§ **ASSIGNMENT**:
Using the listing below, retype exactly the lines starting at the one with "match tfind d.memory.rebuild e with" and ending at the one with "the rest of", and include both.

§ **EXERCISE MATERIAL**:
-- ==== Sys2Proof/Machine/Rebuild.lean ====
section
/-! DEFINITION. The rebuild of a poisoned element record, and the mate's part in it (R361, R368, R386). -/

namespace Sys2Proof.Machine

/-! ## The image word of an element (R358, R361) -/

/-- A MATE_SYNC payload (R368). -/
def syncBytes (kind status item sync : Nat) (body : List Byte) : List Byte :=
  be 1 kind ++ be 1 status ++ be 2 item ++ be 4 sync ++ body

/-- The mate link that frames of MATE_SYNC take. -/
def Dev.mateLane (d : Dev) : Nat := if d.laneUp 2 then 2 else 3

/-- A MATE_SYNC frame of its own sequence number leaves for the mate, when a mate link is UP. -/
def Dev.sendSync (d : Dev) (kind status item : Nat) (poison : Bool) (body : List Byte) : Dev :=
  let n := d.tow.syncSeq
  let d := d.setTow (fun t => { t with syncSeq := n + 1 })
  if d.mateUp then d.toMate d.mateLane 4 17 poison (syncBytes kind status item n.toNat body) else d

/-- WORD_REQUEST: a unit with a fresh image answers with the word and IMAGE_CYCLE, any other STALE. -/
def wordRequest (e : Nat) (d : Dev) : Dev :=
  let d := d.takeAny 17
  match d.freshImage with
  | some i =>
    if e < 32768 then
      let a := bufferAddr i.buffer + 8 * e
      d.sendSync 6 (respCode .ok) e (d.sram.poisoned a) (be 8 i.cycle ++ be 8 (d.sram.word a))
    else d.sendSync 6 (respCode .noent) e false (List.replicate 16 0)
  | none => d.sendSync 6 (respCode .stale) e false (List.replicate 16 0)

def execWordRequest (elem : BitVec 16) (_sync : BitVec 32) (s : State) : Host.Outcome State Fault Refusal :=
  s.upd (wordRequest elem.toNat)

/-- The driving unit asks its mate for the words of records that wait for a rebuild. -/
def Dev.wordAskTick (d : Dev) : Dev :=
  if d.driving && d.mateUp then
    let asked := d.tow.wordAsked.map (fun p => p.2.1)
    let new := (d.memory.rebuild.filter (fun p => p.2.isNone && !asked.contains p.1)).map (fun p => p.1)
    each new (fun e d =>
      let n := d.tow.syncSeq
      (d.sendSync 5 0 e false []).setTow (fun t => { t with wordAsked := t.wordAsked ++ [(n, e, some d.mono)] })) d
  else d

/-- A WORD_REQUEST for the element waits for its answer, and its 2 ms have not passed (R386). -/
def Dev.wordWaits (d : Dev) (e : Nat) : Bool :=
  d.tow.wordAsked.any (fun p => p.2.1 = e && (match p.2.2 with
    | some t => d.mono < t + 2000000
    | none => false))

/-- WORD_REPLY: the word of an element that was asked for, within 2 ms; STALE gives none, and a frame with POISON is not applied
(R361, R380, R386). -/
def wordReply (e : Nat) (status : Resp) (w : BitVec 64) (poison : Bool) (d : Dev) : Dev :=
  let d := d.takeAny 17
  if d.wordWaits e then
    let d := d.setTow (fun t => { t with wordAsked := t.wordAsked.map (fun p => if p.2.1 = e then (p.1, e, none) else p) })
    if status = .ok ∧ poison = false then
      { d with memory := { d.memory with rebuild := d.memory.rebuild.map (fun p => if p.1 = e then (e, some w) else p) } }
    else d
  else d

def execWordReply (elem : BitVec 16) (status : Resp) (_imageCycle : BitVec 64) (word : WordSent) (s : State) :
    Host.Outcome State Fault Refusal :=
  s.upd (wordReply elem.toNat status word.word word.poison)

/-- The image word of an element under rebuild and its source: 0 MATE, 1 LOCAL_IMAGE, 2 NONE. A word of the own image that is itself
poisoned is no source (DEDUCED, log entry 84). -/
def Dev.imageWord (d : Dev) (e : Nat) (heard : Option (BitVec 64)) : Option Nat × Nat :=
  if d.driving then match heard with
    | some w => (some w.toNat, 0)
    | none => (none, 2)
  else match d.tow.resident with
    | some i => if d.tow.readiness = 2 ∧ d.sram.poisoned (bufferAddr i.buffer + 8 * e) = false then (some (d.bufferWord i.buffer e), 1) else (none, 2)
    | none => (none, 2)

/-! ## RECORD_REBUILD (R386) -/

/-- The settings copy of an element's record. -/
def Flash.settingsOf (f : Flash) (e : Nat) : Option Rec :=
  match f.newest with
  | some a => some (match tfind a.records e with
    | some w => recOf (fun i => w.getD i 0)
    | none => {})
  | none => none

/-- A record's words where the poisoned ones are formed from their sources. -/
def Dev.rebuilt (d : Dev) (e : Nat) (s : Rec) (img : Option Nat) : Rec :=
  let bad (w : Nat) : Bool := d.sram.poisoned (recAddr e + 8 * w)
  let r := d.record e
  let w := d.target false e
  let last := d.lastCode (entryDrive (d.entry e))
  let im : Option Nat := img.map (fun x => bitsOf x 33 3)
  let st := (img.getD 0) % 2 ^ 32
  let r := if bad 0 then { r with
      kind := s.kind, delay2 := s.delay2, tone := s.tone, dither := s.dither, zone := s.zone, monBEn := s.monBEn
      monA := s.monA, monB := s.monB, drive := s.drive, wantB := targetWantB w, mode := im.getD 2 } else r
  let r := if bad 1 then { r with
      kp := s.kp, ki := s.ki, demodPhase := s.demodPhase, demodLog2 := s.demodLog2, codeSlew := s.codeSlew, feTimer := s.feTimer }
    else r
  let r := if bad 2 then { r with phiMin := s.phiMin, phiMax := s.phiMax, feLimit := s.feLimit } else r
  let r := if bad 3 then { r with phiFF := targetPhi w, spTarget := targetSp w, spWork := targetSp w } else r
  let r := if bad 4 then { r with
      spRate := s.spRate, darkTh := s.darkTh, manualCode := if im = some 1 then st % 2 ^ 14 else s.manualCode
      codeND := match img with
        | some x => bitsOf x 36 14
        | none => last } else r
  let r := if bad 5 then { r with integ := if im = some 0 ∨ im = some 3 then signed 32 st else 0, demodAcc := 0 } else r
  let r := if bad 6 then { r with
      -- the reverse linearisation that is requested starts from here (R122)
      phiOut := r.phiFF
      mRef := 0, demodCount := 0, codeOut := last } else r
  if bad 7 then Rec.setFlag { r with eLast := 0, feCount := 0, settle := 0, flags := 0, meas := 0 } fSpoilt true else r

/-- The mate's word may still come: it has not been asked for, or its 2 ms have not passed (R386). -/
def Dev.wordOpen (d : Dev) (e : Nat) : Bool :=
  d.driving && d.mateUp && (d.wordWaits e || !d.tow.wordAsked.any (fun p => p.2.1 = e))

/-- RECORD_REBUILD: all eight words of the record are rewritten, within 20 ms of MEM_UE; `ok`: the flash could be read. Where PHI_OUT
was lost it is PHI_FF until REVERSE_LINEARISATION, in a spare issue slot and checked like every other operation (R106, R122), has
found the phase of the restored CODE_ND from there. -/
def recordRebuild (e : Nat) (ok : Bool) (d : Dev) : Dev :=
  match tfind d.memory.rebuild e with
  | none => d
  | some heard =>
    if heard.isNone && d.wordOpen e then d else
    let d := { d with memory := { d.memory with rebuild := d.memory.rebuild.filter (fun p => p.1 ≠ e) } }
    let d := d.setTow (fun t => { t with wordAsked := t.wordAsked.filter (fun p => p.2.1 ≠ e) })
    match (if ok then d.boot.flash.settingsOf e else none) with
    | none => d.raise .rebuildFailed
    | some s =>
      let img := d.imageWord e heard
      let r := d.rebuilt e s img.1
      let lost := d.sram.poisoned (recAddr e + 48)
      let d := d.putRec e r
      let d := (d.setLoop (fun l => { l with holdLate := tset false l.holdLate e false })).endHold e
      let d := if lost then d.requestReverse e r.codeND r.mode else d
      let d := { d with memory := { d.memory with rebuilds := d.memory.rebuilds + 1 } }
      d.raise .recordRebuilt [e, img.2]

def execRecordRebuild (elem : BitVec 15) (settingsOk : Bool) (s : State) : Host.Outcome State Fault Refusal :=
  s.upd (recordRebuild elem.toNat settingsOk)

end Sys2Proof.Machine
end

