-- ==== Sys2Proof/Certificates/Slice0/Obligations.lean ====
section
/-! DEFINITION. The statements for the provers. -/

open Sys2Proof Sys2Proof.Machine

/-- For every command c and state s, a step of s with c at the front of its queue is exec of c on s with the rest of
the queue; whatever next state exec of a command answers has the queue it was given. On an empty queue a step
answers the state after one timebase clock, and the state itself while the controller is held in reset. The
queue and its order, and the clock on an empty queue, are the model's (log entry 1): what R292 states is the
clock. (R292) -/
def Obligations.StepTakesTheFrontCommand : Prop :=
  ∀ (c : Instr) (l : List Instr) (s : State),
    step { s with pending := c :: l } = exec c { s with pending := l }
    ∧ (∀ t, exec c s = .next t → t.pending = s.pending)
    ∧ (s.dev.boot.phase = .held → step { s with pending := [] } = .next { s with pending := [] })
    ∧ (s.dev.boot.phase ≠ .held → step { s with pending := [] }
      = .next { dev := { s.dev with time := s.dev.time.clock }, pending := [] })

/-- State.reset has no command waiting, RESET_N low, the outputs at high impedance, the loop STOPPED, a cycle period
of 4,000 ns with 128 rows and EVEN slots, TOWER_DUTY on and no claim won; every byte of memory reads 0 and no
word is poisoned; its cycle is legal and its memory sound, the two invariants every step keeps. That reset is
the machine with RESET_N low, and that memory reads 0 then, are the model's choices (log entries 9, 14). (R33,
R49, R372, R423) -/
def Obligations.ResetIsLegalAndSound : Prop :=
  State.reset.pending = [] ∧ State.reset.dev.boot.phase = .held ∧ State.reset.dev.arr.outputState = .highZ
    ∧ State.reset.dev.loop.state = .stopped ∧ State.reset.dev.cyc.conf = ⟨4000, 128, 0, 0⟩
    ∧ State.reset.dev.cfg.tow.duty = 1 ∧ State.reset.dev.tow.won = false
    ∧ (∀ a, State.reset.dev.sram.byte a = 0 ∧ State.reset.dev.sram.poisoned a = false)
    ∧ State.reset.dev.cyc.legal = true ∧ State.reset.dev.sram.sound = true

/-- For every state whose cycle is legal, that is, whose configuration in force and the one accepted for its common
tick obey the rules of the period, the rows and the slot length, and whose next slot is one of the cycle's or
follows its last: if a step answers a next state, that state's cycle is legal. (R47, R48, R49, R51) -/
def Obligations.StepKeepsTheCycleLegal : Prop :=
  ∀ s t : State, s.dev.cyc.legal = true → step s = .next t → t.dev.cyc.legal = true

§ **EXERCISE RESPONSE**:
  match tfind d.memory.rebuild e with
  | none => d
  | some heard =>
    if heard.isNone && d.wordOpen e then d else
    let d := { d with memory := { d.memory with rebuild := d.memory.rebuild.filter (fun p => p.1 ≠ e) } }
    let d := d.setTow (fun t => { t with wordAsked := t.wordAsked.filter (fun p => p.2.1 ≠ e) })
    match (if ok then d.boot.flash.settingsOf e else none) with
    | none => d.raise .rebuildFailed
    | some s =>
      let img := d.imageWord e heard
      let r := d.rebuilt e s img.1
      let lost := d.sram.poisoned (recAddr e + 48)
      let d := d.putRec e r
      let d := (d.setLoop (fun l => { l with holdLate := tset false l.holdLate e false })).endHold e
      let d := if lost then d.requestReverse e r.codeND r.mode else d
      let d := { d with memory := { d.memory with rebuilds := d.memory.rebuilds + 1 } }
      d.raise .recordRebuilt [e, img.2]

def execRecordRebuild (elem : BitVec 15) (settingsOk : Bool) (s : State) : Host.Outcome State Fault Refusal :=
  s.upd (recordRebuild elem.toNat settingsOk)

end Sys2Proof.Machine
end

-- ==== Sys2Proof/Certificates/Slice0/Obligations.lean ====
section
/-! DEFINITION. The statements for the provers. -/

open Sys2Proof Sys2Proof.Machine

/-- For every command c and state s, a step of s with c at the front of its queue is exec of c on s with the rest of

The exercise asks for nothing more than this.